Segment Start: Records supplied
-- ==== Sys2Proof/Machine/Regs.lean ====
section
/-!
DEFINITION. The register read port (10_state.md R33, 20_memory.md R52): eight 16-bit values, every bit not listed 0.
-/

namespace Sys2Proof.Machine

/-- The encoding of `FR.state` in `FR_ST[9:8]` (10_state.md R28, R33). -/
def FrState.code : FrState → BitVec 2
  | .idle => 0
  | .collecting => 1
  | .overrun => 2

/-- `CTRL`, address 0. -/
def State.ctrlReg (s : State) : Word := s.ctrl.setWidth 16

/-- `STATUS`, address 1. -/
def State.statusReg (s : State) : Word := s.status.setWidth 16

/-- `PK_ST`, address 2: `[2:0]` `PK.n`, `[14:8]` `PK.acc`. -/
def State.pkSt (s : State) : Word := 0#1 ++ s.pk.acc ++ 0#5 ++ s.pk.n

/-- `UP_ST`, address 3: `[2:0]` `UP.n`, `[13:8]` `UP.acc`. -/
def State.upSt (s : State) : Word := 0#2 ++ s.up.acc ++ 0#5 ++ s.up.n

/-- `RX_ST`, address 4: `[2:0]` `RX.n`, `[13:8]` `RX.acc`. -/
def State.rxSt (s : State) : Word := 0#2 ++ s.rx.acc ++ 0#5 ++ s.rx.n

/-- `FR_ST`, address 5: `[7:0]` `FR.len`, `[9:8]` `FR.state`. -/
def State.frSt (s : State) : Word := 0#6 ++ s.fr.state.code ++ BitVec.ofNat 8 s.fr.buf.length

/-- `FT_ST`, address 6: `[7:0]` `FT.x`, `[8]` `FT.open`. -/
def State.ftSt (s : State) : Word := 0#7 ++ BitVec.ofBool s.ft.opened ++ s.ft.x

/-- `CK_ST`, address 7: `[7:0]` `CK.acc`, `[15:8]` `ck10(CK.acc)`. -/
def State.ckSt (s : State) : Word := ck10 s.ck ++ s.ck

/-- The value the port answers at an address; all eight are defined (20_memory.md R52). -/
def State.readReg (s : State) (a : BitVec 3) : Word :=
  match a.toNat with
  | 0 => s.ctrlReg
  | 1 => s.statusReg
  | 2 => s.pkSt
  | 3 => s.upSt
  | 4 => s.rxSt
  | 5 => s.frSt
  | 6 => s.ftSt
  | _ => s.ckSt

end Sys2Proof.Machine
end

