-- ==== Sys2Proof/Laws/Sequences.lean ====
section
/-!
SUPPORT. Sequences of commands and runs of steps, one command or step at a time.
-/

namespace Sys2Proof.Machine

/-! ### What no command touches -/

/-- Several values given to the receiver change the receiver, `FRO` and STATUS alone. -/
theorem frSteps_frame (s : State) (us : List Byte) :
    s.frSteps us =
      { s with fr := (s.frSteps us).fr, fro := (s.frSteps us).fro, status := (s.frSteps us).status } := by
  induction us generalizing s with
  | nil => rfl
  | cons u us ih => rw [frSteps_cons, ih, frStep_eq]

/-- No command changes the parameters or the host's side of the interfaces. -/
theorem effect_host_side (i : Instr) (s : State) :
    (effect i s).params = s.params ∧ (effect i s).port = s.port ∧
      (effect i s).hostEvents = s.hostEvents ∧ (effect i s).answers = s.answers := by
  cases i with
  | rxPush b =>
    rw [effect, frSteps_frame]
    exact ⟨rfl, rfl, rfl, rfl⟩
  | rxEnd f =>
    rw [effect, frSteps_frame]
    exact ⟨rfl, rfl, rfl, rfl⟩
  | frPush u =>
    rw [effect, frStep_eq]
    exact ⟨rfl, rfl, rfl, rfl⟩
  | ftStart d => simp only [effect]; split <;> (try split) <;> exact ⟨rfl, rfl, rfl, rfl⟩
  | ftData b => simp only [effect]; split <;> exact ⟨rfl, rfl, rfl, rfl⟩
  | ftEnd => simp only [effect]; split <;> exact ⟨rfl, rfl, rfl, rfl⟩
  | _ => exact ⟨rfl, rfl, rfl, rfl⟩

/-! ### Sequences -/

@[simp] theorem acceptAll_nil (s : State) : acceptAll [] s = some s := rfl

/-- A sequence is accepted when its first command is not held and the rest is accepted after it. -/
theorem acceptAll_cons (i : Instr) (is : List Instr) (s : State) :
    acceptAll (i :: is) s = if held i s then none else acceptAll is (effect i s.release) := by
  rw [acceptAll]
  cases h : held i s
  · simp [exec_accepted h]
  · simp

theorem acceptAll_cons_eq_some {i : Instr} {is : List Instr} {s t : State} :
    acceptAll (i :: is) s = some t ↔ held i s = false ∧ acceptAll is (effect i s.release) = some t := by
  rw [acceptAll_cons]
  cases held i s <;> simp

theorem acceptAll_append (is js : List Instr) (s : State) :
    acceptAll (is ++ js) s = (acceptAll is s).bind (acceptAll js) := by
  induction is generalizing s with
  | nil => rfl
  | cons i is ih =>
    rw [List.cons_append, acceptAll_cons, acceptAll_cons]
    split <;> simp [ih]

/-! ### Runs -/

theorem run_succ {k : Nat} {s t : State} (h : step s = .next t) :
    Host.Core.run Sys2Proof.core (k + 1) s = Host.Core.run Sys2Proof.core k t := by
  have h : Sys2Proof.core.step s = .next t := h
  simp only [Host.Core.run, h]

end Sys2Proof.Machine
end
Segment End: Records supplied
● **Problem to work on**:
Gather up every line in the data above that contains the word "cases", copying each one.

● **Exercise result**:
  cases i with
  cases h : held i s
  cases held i s <;> simp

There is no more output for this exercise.